-- ==== Sys2Proof/Machine/Reduction.lean ====
section
/-! DEFINITION. Reductions in the mesh (spec 22 R358-R362, 24 R392): RSEND, RRECV and RSTAT, the packets that routers take, the
combines of a node, deadlines, and the results that reach q7. -/

namespace Sys2Proof.Machine

/-! ## The instructions (R361, R362) -/

def execRsend (a : Code) (s : State) : Answer :=
  issueMeet (.rsend a) s fun th => { op := .rsend, a := th.word a.toNat }

def execRrecv (n : Bool) (d : Code) (s : State) : Answer :=
  issueMeet (.rrecv n d) s fun _ => { op := .rrecv, d := d.toNat, n := n }

/-- The word of a record (R362). -/
def RStat.word (r : RStat) : Word :=
  let bit (b : Bool) (k : Nat) : Nat := if b then 2 ^ k else 0
  BitVec.ofNat 32 (r.seq * 2 ^ 16 + r.missn * 2 ^ 8 + bit r.nanf 7 + bit r.ovff 6 + bit r.drop 5 + bit r.tmo 4 + bit r.sent 2 + bit r.res 1 +
    bit r.pend 0)

def execRstat (sel : BitVec 2) (n : Bool) (d : Code) (e : Bool) (s : State) : Answer :=
  issueLaneAt (.rstat sel n d e) s fun s t _ =>
    let r := (s.block (s.blkOf t)).rstat
    res1 n d.toNat (match sel.toNat with | 0 => r.word | 1 => loWord r.mask | _ => hiWord r.mask)

/-! ## The tree (R358, R360) -/

/-- The children of a contributor, in increasing index. -/
def Tree.kids (t : Tree) (m : Nat) : List Nat := (List.range t.parents.length).filter fun i => t.parents.getD i none = some m

/-- The items of a node in the order of R359: its own packet and its children's results. -/
def Tree.want (t : Tree) (m : Nat) : List Nat := addNat (t.kids m) m

/-- The contributors of the subtree of a node. -/
def Tree.subtree (t : Tree) : Nat → Nat → List Nat
  | 0, m => [m]
  | fuel + 1, m => m :: (t.kids m).flatMap (t.subtree fuel)

/-- The height of a node: 0 for a leaf. -/
def Tree.height (t : Tree) : Nat → Nat → Nat
  | 0, _ => 0
  | fuel + 1, m => (t.kids m).foldl (fun h c => max h (1 + t.height fuel c)) 0

def Tree.size (t : Tree) : Nat := t.parents.length

/-- The deadline of item `x` at a node whose first item arrived at `t0` (R360). -/
def Tree.deadline (t : Tree) (m t0 x : Nat) : Nat := t0 + t.timeout * (1 + if x = m then 0 else t.height t.size x)

/-! ## The state of a reduction -/

def Launch.red? (l : Launch) (n : Nat) : Option Reduction := l.reds.find? fun r => r.seq = n
def Launch.putRed (l : Launch) (r : Reduction) : Launch :=
  { l with reds := if l.reds.any fun x => x.seq = r.seq then l.reds.map fun x => if x.seq = r.seq then r else x else l.reds ++ [r] }

def Reduction.node (r : Reduction) (m : Nat) : RNode := (r.nodes.find? fun x => x.idx = m).getD { idx := m }
def Reduction.putNode (r : Reduction) (x : RNode) : Reduction :=
  { r with nodes := if r.nodes.any fun y => y.idx = x.idx then r.nodes.map fun y => if y.idx = x.idx then x else y else r.nodes ++ [x] }

/-- The record of a contributor's block, when it is the record of reduction `n` (R362). -/
def State.noteRed (s : State) (id n i : Nat) (f : RStat → RStat) : State :=
  s.modBlock ⟨id, i⟩ fun b => if b.rsends = n + 1 then { b with rstat := f b.rstat } else b

/-! ## Combining (R359, R360) -/

/-- The item taken for one that has not arrived: −0, with its subtree missing. -/
def Tree.absent (t : Tree) (m x : Nat) : RItem :=
  { idx := x, vec := List.replicate 32 0x8000_0000, missing := if x = m then [m] else t.subtree t.size x, carried := [] }

/-- One addition of a combine, with the flags: NaN, overflow. -/
def addItems (a b : List Word) : List Word × Bool × Bool :=
  let r := (a.zip b).map fun x => addF FP32 x.1.toNat x.2.toNat
  (r.map fun v => BitVec.ofNat 32 v.1, r.any fun v => (decodeF FP32 v.1).isNan, r.any fun v => v.2 &&& OVF ≠ 0)

/-- The items of a node added in index order, left to right. -/
def combineItems (m : Nat) : List RItem → RItem × Bool × Bool
  | [] => ({ idx := m, vec := [], missing := [], carried := [] }, false, false)
  | x :: rest => rest.foldl (fun acc y =>
      let v := addItems acc.1.vec y.vec
      ({ acc.1 with vec := v.1, missing := acc.1.missing ++ y.missing, carried := acc.1.carried ++ y.carried, bad := acc.1.bad || y.bad }, acc.2.1 || v.2.1, acc.2.2 || v.2.2))
    ({ x with idx := m }, false, false)

/-- A node combines, with −0 for what has not arrived; its sum flies to its parent, or is the result of the reduction. -/
def State.combineNode (s : State) (id : Nat) (l : Launch) (r : Reduction) (m : Nat) : State :=
  let t := l.tree
  let k := r.node m
  let items := (t.want m).map fun x => (k.items.find? fun y => y.idx = x).getD (t.absent m x)
  let late := decide (k.items.length < (t.want m).length)
  let c := combineItems m items
  let r := r.putNode { k with combined := true }
  let r : Reduction := { r with nan := r.nan || c.2.1, ovf := r.ovf || c.2.2, tmo := r.tmo || late }
  match t.parents.getD m none with
  | some p => s.setLaunch id (l.putRed { r with flying := r.flying ++ [(p, c.1)] })
  | none =>
    let others := if t.deliv then (List.range t.size).filter fun i => i ≠ m ∧ !c.1.missing.contains i else []
    let s := s.setLaunch id (l.putRed { r with out := some c.1, owed := m :: others })
    c.1.carried.foldl (fun s i => s.noteRed id r.seq i fun w => { w with sent := true, pend := false }) s

/-- A result is appended to q7 of one receiver; a block that has ended receives none (R392). With `full` the depth of q7 is
passed over, as at a save (R362). -/
def State.deliverTo (s : State) (id : Nat) (r : Reduction) (p i : Nat) (full : Bool) : State × Bool :=
  let b := s.block ⟨id, i⟩
  match s.block? ⟨id, i⟩, r.out with
  | some _, some x =>
    if full || decide (b.q7.length < qDepth 7) then
      let s := s.modBlock ⟨id, i⟩ fun b => { b with q7 := b.q7 ++ [x.vec], qbad := if x.bad then addNew b.qbad (7, b.q7.length) else b.qbad }
      let s := s.noteRed id r.seq i (RStat.withResult r x p)
      (s.serveQ ⟨id, i⟩ 7, true)
    else (s, false)
  | _, _ => (s, true)

/-- The result of a completed reduction goes to the receivers that have room. -/
def State.deliverOwed (s : State) (id n : Nat) (full : Bool) : State :=
  match s.launch? id with
  | none => s
  | some l =>
    match l.red? n with
    | none => s
    | some r =>
      let x := r.owed.foldl (fun (acc : State × List Nat) i =>
        let d := acc.1.deliverTo id r l.tree.size i full
        (d.1, if d.2 then acc.2 else acc.2 ++ [i])) (s, [])
      x.1.modLaunch id fun l => match l.red? n with | none => l | some r => l.putRed { r with owed := x.2 }

/-- Every item of a node has arrived. -/
def Reduction.full (r : Reduction) (t : Tree) (m : Nat) : Bool := (t.want m).all fun x => (r.node m).items.any fun y => y.idx = x

/-- The latest open deadline of a node has passed (R360). -/
def Reduction.expired (r : Reduction) (t : Tree) (m now : Nat) : Bool :=
  match (r.node m).first with
  | none => false
  | some t0 => decide (t.timeout ≠ 0) &&
    ((t.want m).filter fun x => !(r.node m).items.any fun y => y.idx = x).all fun x => decide (t.deadline m t0 x ≤ now)

/-- Node `m` of reduction `n` of a launch combines when it may; a result is then appended where q7 has room. -/
def State.tryCombine (s : State) (id n m : Nat) (byTime : Bool) : State :=
  match s.launch? id with
  | none => s
  | some l =>
    match l.red? n with
    | none => s
    | some r =>
      let ok := !(r.node m).combined && (if byTime then r.expired l.tree m s.clock else r.full l.tree m)
      (if ok then s.combineNode id l r m else s).deliverOwed id n false

/-! ## Packets (R360) -/

/-- An item reaches a node: it is held there, or discarded when the node has combined. A node whose latest open deadline has passed
before this cycle combines first (R360). -/
def State.itemAt (s : State) (id n m : Nat) (x : RItem) : State :=
  let late := match s.launch? id with
    | none => false
    | some l => ((l.red? n).getD { seq := n }).expired l.tree m (s.clock - 1)
  let s := if late then s.tryCombine id n m true else s
  match s.launch? id with
  | none => s
  | some l =>
    let r := (l.red? n).getD { seq := n }
    let k := r.node m
    if k.combined then x.carried.foldl (fun s i => s.noteRed id n i fun w => { w with drop := true, pend := false }) s
    else
      let k : RNode := { k with items := k.items ++ [x], first := some (k.first.getD s.clock) }
      s.setLaunch id (l.putRed (r.putNode k))

/-- The reduction to which the head of a block's q6 contributes. -/
def Block.headRed (b : Block) : Nat := b.rsends - b.q6.length

/-- A launch whose context is current: its routers' state stands still otherwise (R362). -/
def State.redsRun (s : State) (id : Nat) : Bool :=
  match s.launch? id with | none => false | some l => s.isCurrent ⟨l.part, l.tenant⟩

/-- The router may take the head of a block's q6: not while four reductions of the launch are incomplete and this is a later one. -/
def State.sends (s : State) (br : BRef) : Bool :=
  match s.launch? br.launch with
  | none => false
  | some l => s.redsRun br.launch && !(s.block br).q6.isEmpty &&
      ((l.red? (s.block br).headRed).isSome || decide ((l.reds.filter fun r => r.out.isNone).length < 4))

/-- The block whose q6 the router of a core serves next (R269). -/
def State.nextPacket (s : State) (c : Nat) : Option BRef := (s.inTurn c (s.core c).turnR).find? s.sends

/-- The router of a block's core takes the head of the block's q6, when it is the block's turn. -/
def State.takePacket (s : State) (br : BRef) : State :=
  let b := s.block br
  match b.q6 with
  | [] => s
  | p :: rest =>
    if s.nextPacket b.core ≠ some br then s
    else
      let s := ((s.modBlock br fun x => { x.shiftBad 6 with q6 := rest }).serveQ br 6).modCore b.core fun x => { x with turnR := some br }
      s.itemAt br.launch b.headRed br.idx { idx := br.idx, vec := p, missing := [], carried := [br.idx], bad := b.headBad 6 }

/-- Item `k` in flight of reduction `n` reaches its node. -/
def State.landItem (s : State) (id n k : Nat) : State :=
  match s.launch? id with
  | none => s
  | some l =>
    match l.red? n with
    | none => s
    | some r =>
      match r.flying[k]? with
      | none => s
      | some x => (s.setLaunch id (l.putRed { r with flying := ldrop r.flying k })).itemAt id n x.1 x.2

/-! ## Events -/

/-- REDUCTION_ITEM_ARRIVAL: with `arg.flag` the router of block `arg.blk` takes its next packet; else item `arg.off` in flight
of reduction `arg.n` of launch `arg.k` reaches its router. -/
def execReductionItemArrival (s : State) : Answer :=
  let a := s.arg
  if a.flag then .next (s.takePacket a.blk)
  else .next (if s.redsRun a.k then s.landItem a.k a.n a.off else s)

/-- ROUTER_COMBINE: node `arg.off` of reduction `arg.n` of launch `arg.k` has every item, or its result has still to be
appended. -/
def execRouterCombine (s : State) : Answer :=
  let a := s.arg
  .next (if s.redsRun a.k then s.tryCombine a.k a.n a.off false else s)

/-- REDUCTION_DEADLINE: the latest open deadline of node `arg.off` has passed. -/
def execReductionDeadline (s : State) : Answer :=
  let a := s.arg
  .next (if s.redsRun a.k then s.tryCombine a.k a.n a.off true else s)

/-! ## At a stop (R341, R362) -/

/-- One pass over a launch: the items in flight land, and every node that is full combines. -/
def State.redPass (s : State) (id : Nat) : State :=
  match s.launch? id with
  | none => s
  | some l =>
    let s := l.reds.foldl (fun s r => (List.range r.flying.length).foldl (fun s _ => s.landItem id r.seq 0) s) s
    match s.launch? id with
    | none => s
    | some l => l.reds.foldl (fun s r => r.nodes.foldl (fun s k => s.tryCombine id r.seq k.idx false) s) s

def State.redPasses (id : Nat) : Nat → State → State
  | 0, s => s
  | fuel + 1, s => (s.redPass id).redPasses id fuel

/-- Items in the mesh are combined as far as they can be, results go to q7 beyond its depth, and the deadlines stand still. -/
def State.freezeReds (s : State) (id : Nat) : State :=
  match s.launch? id with
  | none => s
  | some l =>
    let s := s.redPasses id (l.tree.size + 1)
    let s := l.reds.foldl (fun s r => s.deliverOwed id r.seq true) s
    s.modLaunch id fun l => { l with frozenAt := some s.clock }

/-- The deadlines of a launch go on. -/
def State.thawReds (s : State) (id : Nat) : State :=
  s.modLaunch id fun l =>
    match l.frozenAt with
    | none => l
    | some t0 =>
      let node (k : RNode) : RNode := { k with first := k.first.map fun f => f + (s.clock - t0) }
      { l with frozenAt := none, reds := l.reds.map fun r => { r with nodes := r.nodes.map node } }

end Sys2Proof.Machine
end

■ WHAT THE TASK REQUIRES: Each line of the data that includes "ofNat" should be copied.

■ RESPONSE TO THIS EXERCISE:
  BitVec.ofNat 32 (r.seq * 2 ^ 16 + r.missn * 2 ^ 8 + bit r.nanf 7 + bit r.ovff 6 + bit r.drop 5 + bit r.tmo 4 + bit r.sent 2 + bit r.res 1 +
  (r.map fun v => BitVec.ofNat 32 v.1, r.any fun v => (decodeF FP32 v.1).isNan, r.any fun v => v.2 &&& OVF ≠ 0)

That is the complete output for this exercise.